I am not sure what sort of generalization you had in mind to non-solvable groups. For example ${\rm PSL}(2,5)$ and ${\rm PSL}(2,7)$ are groups whose order has three prime divisors in which every element has prime power order.

Further to Frieder Ladisch's answer, I believe that it is possible to describe the structure of all finite groups in which every element has prime power order. This is a question of collecting together several characterization theorems- I may well be duplicating known arguments, though I am not sure whether these results have been collected together in one place in the literature, or in some group theory text. In particular, results of M. Suzuki are the main tools.

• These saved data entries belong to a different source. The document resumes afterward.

-- ==== Sys2Proof/Safety.lean ====
section
/-! DEFINITION. The terms that claims use: the bits of a Run (R112), the invariants of R31, what the buffers hold (R52 to R54), the
exact effect of an error (R162), and a step that goes on. -/

namespace Sys2Proof.Safety

open Sys2Proof.Machine

/-- The register after n Steps (R111). -/
def regAfter : Nat → Nibble → Nibble
  | 0, r => r
  | n + 1, r => regAfter n (stepF r).1

/-- OutputSequence(j) of a Run that starts from the register value r: the LSB before the j-th shift, counted from 0 (R111, R112). -/
def outputBit (r : Nibble) (j : Nat) : Bool := (regAfter j r).getLsbD 0

/-- R31 (a) to (g), clause by clause. -/
structure BlockInv (s : State) : Prop where
  /-- (a) -/
  dcnt_le : s.sequencer.dcnt.toNat ≤ s.maxd
  /-- (b) -/
  rp_le : s.sequencer.rp.toNat ≤ s.sequencer.len.toNat
  /-- (c) -/
  done_len : s.sequencer.seq = .done →
    s.sequencer.len.toNat = 1 + 15 * s.sequencer.dcnt.toNat ∧ aggRead s.sequencer 0 = false
  /-- (d) -/
  open_len : s.sequencer.seq = .loading ∨ s.sequencer.seq = .failed →
    s.sequencer.len = 1 ∧ s.sequencer.rp = 0 ∧ aggRead s.sequencer 0 = false
  /-- (e) -/
  idle_zero : s.sequencer.seq = .idle → s.sequencer.dcnt = 0 ∧ s.sequencer.len = 0 ∧ s.sequencer.rp = 0
  /-- (f) -/
  ecode_zero : s.errors.ecode = 0 ↔
    s.errors.inv = false ∧ s.errors.ovf = false ∧ s.errors.ill = false ∧ s.errors.badarg = false ∧
      s.errors.seqerr = false ∧ s.errors.eor = false
  /-- (g) -/
  digits : ∀ k, k < s.sequencer.dcnt.toNat → (dbufRead s.sequencer k).toNat < 10

/-- What the buffers hold beyond R31: their canonical form and size (R50), and that every entry the block may read has been written
(R52, R53). -/
structure Stored (s : State) : Prop where
  memory_wf : Memory.wf s
  dbuf_written : ∀ k, k < s.sequencer.dcnt.toNat → (cellRead s.sequencer.dbuf k).isSome
  agg_written : ∀ i, i < s.sequencer.len.toNat → (cellRead s.sequencer.agg i).isSome

/-- R54's layout of AGG in state DONE, after the sentinel: segment k is the OutputSequence of digit k. -/
def ResultLaidOut (s : State) : Prop :=
  s.sequencer.seq = .done → ∀ k j, k < s.sequencer.dcnt.toNat → j < 15 →
    aggRead s.sequencer (1 + 15 * k + j) = outputBit (rom (dbufRead s.sequencer k)) j

/-- Two states that differ in nothing but buffer entries the block may not read: DBUF at or above DCNT (R52), AGG at or above LEN
(R53). -/
structure SameLive (s s' : State) : Prop where
  others : { s' with sequencer := { s'.sequencer with dbuf := s.sequencer.dbuf, agg := s.sequencer.agg } } = s
  dbuf : ∀ k, k < s.sequencer.dcnt.toNat → dbufRead s'.sequencer k = dbufRead s.sequencer k
  agg : ∀ i, i < s.sequencer.len.toNat → aggRead s'.sequencer i = aggRead s.sequencer i

/-- The error outcome of R162, written out: from s to t, error e on word w. -/
structure RejectedAs (e : ErrorKind) (w : Word) (s t : State) : Prop where
  inv : t.errors.inv = (s.errors.inv || decide (e = .invalidDigit))
  ovf : t.errors.ovf = (s.errors.ovf || decide (e = .ovf))
  ill : t.errors.ill = (s.errors.ill || decide (e = .ill))
  badarg : t.errors.badarg = (s.errors.badarg || decide (e = .badarg))
  seqerr : t.errors.seqerr = (s.errors.seqerr || decide (e = .seqerr))
  eor : t.errors.eor = (s.errors.eor || decide (e = .eor))
  ecode : t.errors.ecode =
    match e with
    | .invalidDigit => 1
    | .ovf => 2
    | .ill => 3
    | .badarg => 4
    | .seqerr => 5
    | .eor => 6
  eword : t.errors.eword = w
  seq : t.sequencer.seq = if e = .invalidDigit ∨ e = .ovf then .failed else s.sequencer.seq
  response : t.host.rsp = some { ok := false, data := 0x0000#16 }
  engine : t.engine = s.engine
  romq : t.romq = s.romq
  /-- DCNT, LEN, RP and both buffers: everything of the sequencer but SEQ. -/
  sequencer : { t.sequencer with seq := s.sequencer.seq } = s.sequencer
  /-- The block is no longer BUSY once it presents the response (R185). -/
  ready : t.host.inFlight = none
  inputs : t.host.inputs = s.host.inputs
  capacity : t.capacity = s.capacity

/-- A command answered with success and data d, the host's further inputs and the capacity left alone (R150). -/
structure Answered (d : Word) (s t : State) : Prop where
  response : t.host.rsp = some { ok := true, data := d }
  /-- The block is no longer BUSY once it presents the response (R185). -/
  ready : t.host.inFlight = none
  inputs : t.host.inputs = s.host.inputs
  capacity : t.capacity = s.capacity

/-- Nothing of the block itself has changed: engine, ROMQ, sequencer with its buffers, error record. -/
structure SameBlock (s t : State) : Prop where
  engine : t.engine = s.engine
  romq : t.romq = s.romq
  sequencer : t.sequencer = s.sequencer
  errors : t.errors = s.errors

/-- The reset column of R21 to R27, as R180 lists it, with the hidden state cleared and no response presented. -/
structure ResetValues (s : State) : Prop where
  r : s.engine.r = 0b0000#4
  sc : s.engine.sc = 0x00#8
  sz : s.engine.sz = false
  ob : s.engine.ob = false
  seg : s.engine.seg = 0#15
  romq : s.romq = 0b0000#4
  seq : s.sequencer.seq = .idle
  dcnt : s.sequencer.dcnt = 0#16
  len : s.sequencer.len = 0#16
  rp : s.sequencer.rp = 0#16
  flags : s.errors.inv = false ∧ s.errors.ovf = false ∧ s.errors.ill = false ∧ s.errors.badarg = false ∧
    s.errors.seqerr = false ∧ s.errors.eor = false
  ecode : s.errors.ecode = 0#4
  eword : s.errors.eword = 0x0000#16
  runcnt : s.engine.runcnt = 0#4
  digitIdx : s.sequencer.digitIdx = 0#16
  busy : s.busy = false
  response : s.host.rsp = none

/-- A step that neither faults nor is refused. -/
def GoesOn (s : State) : Prop := ∃ t, step s = .next t

/-- The number of a SEQ state, as R23 gives it. -/
def seqNumber : SeqState → Nat
  | .idle => 0
  | .loading => 1
  | .done => 2
  | .failed => 3

/-- When error e applies to a legal command, as R164 to R168 state it. -/
def ErrorApplies (i : Instr) (s : State) : ErrorKind → Prop
  | .ill => False
  | .badarg => ∃ d : Nibble, (i = .enc d ∨ i = .seed d) ∧ 10 ≤ d.toNat
  | .seqerr =>
    ((∃ ch, i = .push ch) ∨ i = .go) ∧ s.sequencer.seq ≠ .loading ∨ i = .rdbit ∧ s.sequencer.seq ≠ .done
  | .invalidDigit => ∃ ch : BitVec 8, i = .push ch ∧ (ch.toNat < 0x30 ∨ 0x39 < ch.toNat)
  | .ovf => ∃ ch : BitVec 8, i = .push ch ∧ s.sequencer.dcnt.toNat = s.maxd
  | .eor => i = .rdbit ∧ s.sequencer.rp = s.sequencer.len

/-- The order of R169. -/
def errorOrder : List ErrorKind := [.ill, .badarg, .seqerr, .invalidDigit, .ovf, .eor]

end Sys2Proof.Safety
end

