-- ==== Sys2Proof/Certificates/Slice0/Obligations.lean ====
section
/-! DEFINITION. The statements about the block, in the order of OBLIGATIONS.json. -/

open Sys2Proof Sys2Proof.Machine Sys2Proof.Safety

/-- Decoding the encoding of any command gives the command back, with every operand at every value (R70 to R73). -/
def Obligations.DecodeEncodeRoundTrip : Prop := ∀ i : Instr, decode (encode i) = some i

/-- A word that decodes is the encoding of what it decodes to: no two words stand for one command (R70 to R73). -/
def Obligations.EncodeDecodeRoundTrip : Prop := ∀ (w : Word) (i : Instr), decode w = some i → encode i = w

/-- R73, with its table written out: at most one row matches a word; it is legal exactly when one does, it then has that row's
mnemonic, and an illegal word is rejected with ILL. -/
def Obligations.LegalExactlyWhenOneRowMatches : Prop :=
  let table : List (Mnemonic × Word × Word) :=
    [(.nop, 0x0000, 0xFFFF), (.enc, 0x1000, 0xFFF0), (.seed, 0x2000, 0xFFF0), (.init, 0x3000, 0xFFE0),
      (.step, 0x4000, 0xFFFF), (.run, 0x5000, 0xFFFF), (.begin, 0x6000, 0xFFFF), (.push, 0x7000, 0xFF00),
      (.go, 0x8000, 0xFFFF), (.rdbit, 0x9000, 0xFFFF), (.rdreg, 0xA000, 0xFFF8)]
  ∀ w : Word,
    (table.filter fun row => w &&& row.2.2 == row.2.1).length ≤ 1 ∧
      ((decode w).isSome ↔ (table.filter fun row => w &&& row.2.2 == row.2.1).length = 1) ∧
      (∀ i, decode w = some i → ∃ row ∈ table, row.1 = i.mnemonic ∧ w &&& row.2.2 = row.2.1) ∧
      (decode w = none → ∀ s : State, ∃ t, perform w s = .next t ∧ RejectedAs .ill w s t)

/-- R163: a word is illegal exactly when its opcode is 0xB to 0xF or a reserved operand bit is 1, and in every SEQ state it is
rejected with ILL; the rule's five examples. -/
def Obligations.ReservedWordsAreRejected : Prop :=
  (∀ w : Word,
    (decode w = none ↔
      0xB ≤ (w.extractLsb' 12 4).toNat ∨
        w &&&
            (match (w.extractLsb' 12 4).toNat with
            | 0x1 => 0x0FF0#16
            | 0x2 => 0x0FF0#16
            | 0x3 => 0x0FE0#16
            | 0x7 => 0x0F00#16
            | 0xA => 0x0FF8#16
            | _ => 0x0FFF#16) ≠ 0#16)) ∧
    (∀ (w : Word) (s : State), decode w = none → ∃ t, perform w s = .next t ∧ RejectedAs .ill w s t) ∧
    ∀ w ∈ [0xB000#16, 0xF123#16, 0x0001#16, 0x7130#16, 0x3020#16], decode w = none

/-- Words of the spec's examples decode to the commands they stand for (R77, 95_test_vectors.md). -/
def Obligations.SampleWordsDecode : Prop :=
  decode 0x0000#16 = some .nop ∧ decode 0x1009#16 = some (.enc 9) ∧ decode 0x2003#16 = some (.seed 3) ∧
    decode 0x3009#16 = some (.init 0b1001 false) ∧ decode 0x3013#16 = some (.init 0b0011 true) ∧
    decode 0x4000#16 = some .step ∧ decode 0x5000#16 = some .run ∧ decode 0x6000#16 = some .begin ∧
    decode 0x7030#16 = some (.push 0x30) ∧ decode 0x7061#16 = some (.push 0x61) ∧ decode 0x8000#16 = some .go ∧
    decode 0x9000#16 = some .rdbit ∧ decode 0xA003#16 = some (.rdreg .len) ∧ decode 0x1010#16 = none

/-- R78: what the three pseudo-commands expand to, as words. The bound 128 on a character's code is the model's reading of D10
(log entry 13). -/
def Obligations.PseudoCommandsExpand : Prop :=
  (∀ cs : List Char, (∀ c ∈ cs, c.toNat < 128) →
    (AsmLine.encode cs).assemble =
      some (0x6000#16 :: cs.map (fun c => 0x70#8 ++ BitVec.ofNat 8 c.toNat) ++ [0x8000#16])) ∧
    (∀ n, n ≤ 65535 → (AsmLine.readall n).assemble = some (0xA003#16 :: List.replicate n 0x9000#16)) ∧
    ∀ d, d ≤ 15 → (AsmLine.seedrun d).assemble = some [BitVec.ofNat 16 (0x2000 + d), 0x5000#16]

/-- R77's eight examples and its forms of INIT's seed, as lines of text, with what stands around an operand as log entry 14 has it. -/
def Obligations.AssemblerTextExamples : Prop :=
  assembleText 0 "ENC 9".toList = some [0x1009#16] ∧ assembleText 0 "SEED 3".toList = some [0x2003#16] ∧
    assembleText 0 "INIT 0b1001, 0".toList = some [0x3009#16] ∧ assembleText 0 "INIT 0b0011, 1".toList = some [0x3013#16] ∧
    assembleText 0 "INIT [0,0,1,1], 1".toList = some [0x3013#16] ∧ assembleText 0 "INIT 3,1".toList = some [0x3013#16] ∧
    assembleText 0 "PUSH '0'".toList = some [0x7030#16] ∧ assembleText 0 "PUSH 'a'".toList = some [0x7061#16] ∧
    assembleText 0 "PUSH 0x61 ; 'a'".toList = some [0x7061#16] ∧ assembleText 0 "RDREG LEN".toList = some [0xA003#16] ∧
    assembleText 0 "SEED 16".toList = none

/-- Every command can be written as a line of assembler text (R77; log entry 14). -/
def Obligations.EveryCommandHasALine : Prop := ∀ i : Instr, ∃ line, assembleText 0 line = some [encode i]

/-- A step on a state whose next input is a legal command runs that command: the word is accepted (taken off the host's list, the
block BUSY, no response presented), then the command has its meaning. -/
def Obligations.StepRunsDecodedCommand : Prop :=
  ∀ (s : State) (w : Word) (rest : List HostInput) (i : Instr),
    s.host.inFlight = none → s.host.inputs = .command w :: rest → decode w = some i →
      step s = exec i { s with host := { inputs := rest, inFlight := some w, rsp := none } }

/-- A step on a state with a command in progress ends that command; a step with nothing to do waits: nothing of the block changes
and no response is presented; a step whose next input is a reset resets the block (R180, R181, R185; the model's choices of log
entries 1, 4, 8 and 9). -/
def Obligations.StepWithoutNewCommand : Prop :=
  (∀ (s : State) (w : Word), s.host.inFlight = some w → step s = perform w s) ∧
    (∀ s : State, s.host.inFlight = none → s.host.inputs = [] →
      ∃ t, step s = .next t ∧ SameBlock s t ∧ t.host.rsp = none ∧ t.busy = false ∧ t.host.inputs = [] ∧
        t.capacity = s.capacity) ∧
    ∀ (s : State) (rest : List HostInput), s.host.inFlight = none → s.host.inputs = .reset :: rest →
      ∃ t, step s = .next t ∧ ResetValues t ∧ t.capacity = s.capacity ∧ t.host.inputs = rest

Let $G$ be a finite group which is not a $p$-group for any prime $p,$ but in which all elements have prime power order. Suppose first that $F(G) \neq 1.$ Then $G$ has an elementary abelian minimal normal $q$-subgroup $Q$ for some prime $q.$ Also, $C_{G}(Q) = F(G) = O_{q}(G).$ Now for any other prime divisor $p$ of $|G|$, the Sylow $p$-subgroups of $G$ are cyclic or generalized quaternion. Suppose first that $q$ is odd. If $[G:O_{q}(G)]$ is even, then by the Brauer-Suzuki theorem (if the Sylow $2$-subgroup of $G$ is generalized quaternion) we see that $G = O_{2^{\prime}}(G)C_{G}(t)$ for some involution $t.$ Since $C_{G}(t)$ is a $2$-group, we see that $O_{2^{\prime}}(G)$ is an Abelian $q$-group for the given prime $q$. On the other hand, if $q$ and $[G:O_{q}(G)]$ are both odd, then $G/O_{q}(G)$ is metacyclic, so has a normal Sylow $p$-subgroup its largest prime divisor $p.$ Then $G/O_{q}(G)$ must be a cyclic $p$-group by the earlier argument.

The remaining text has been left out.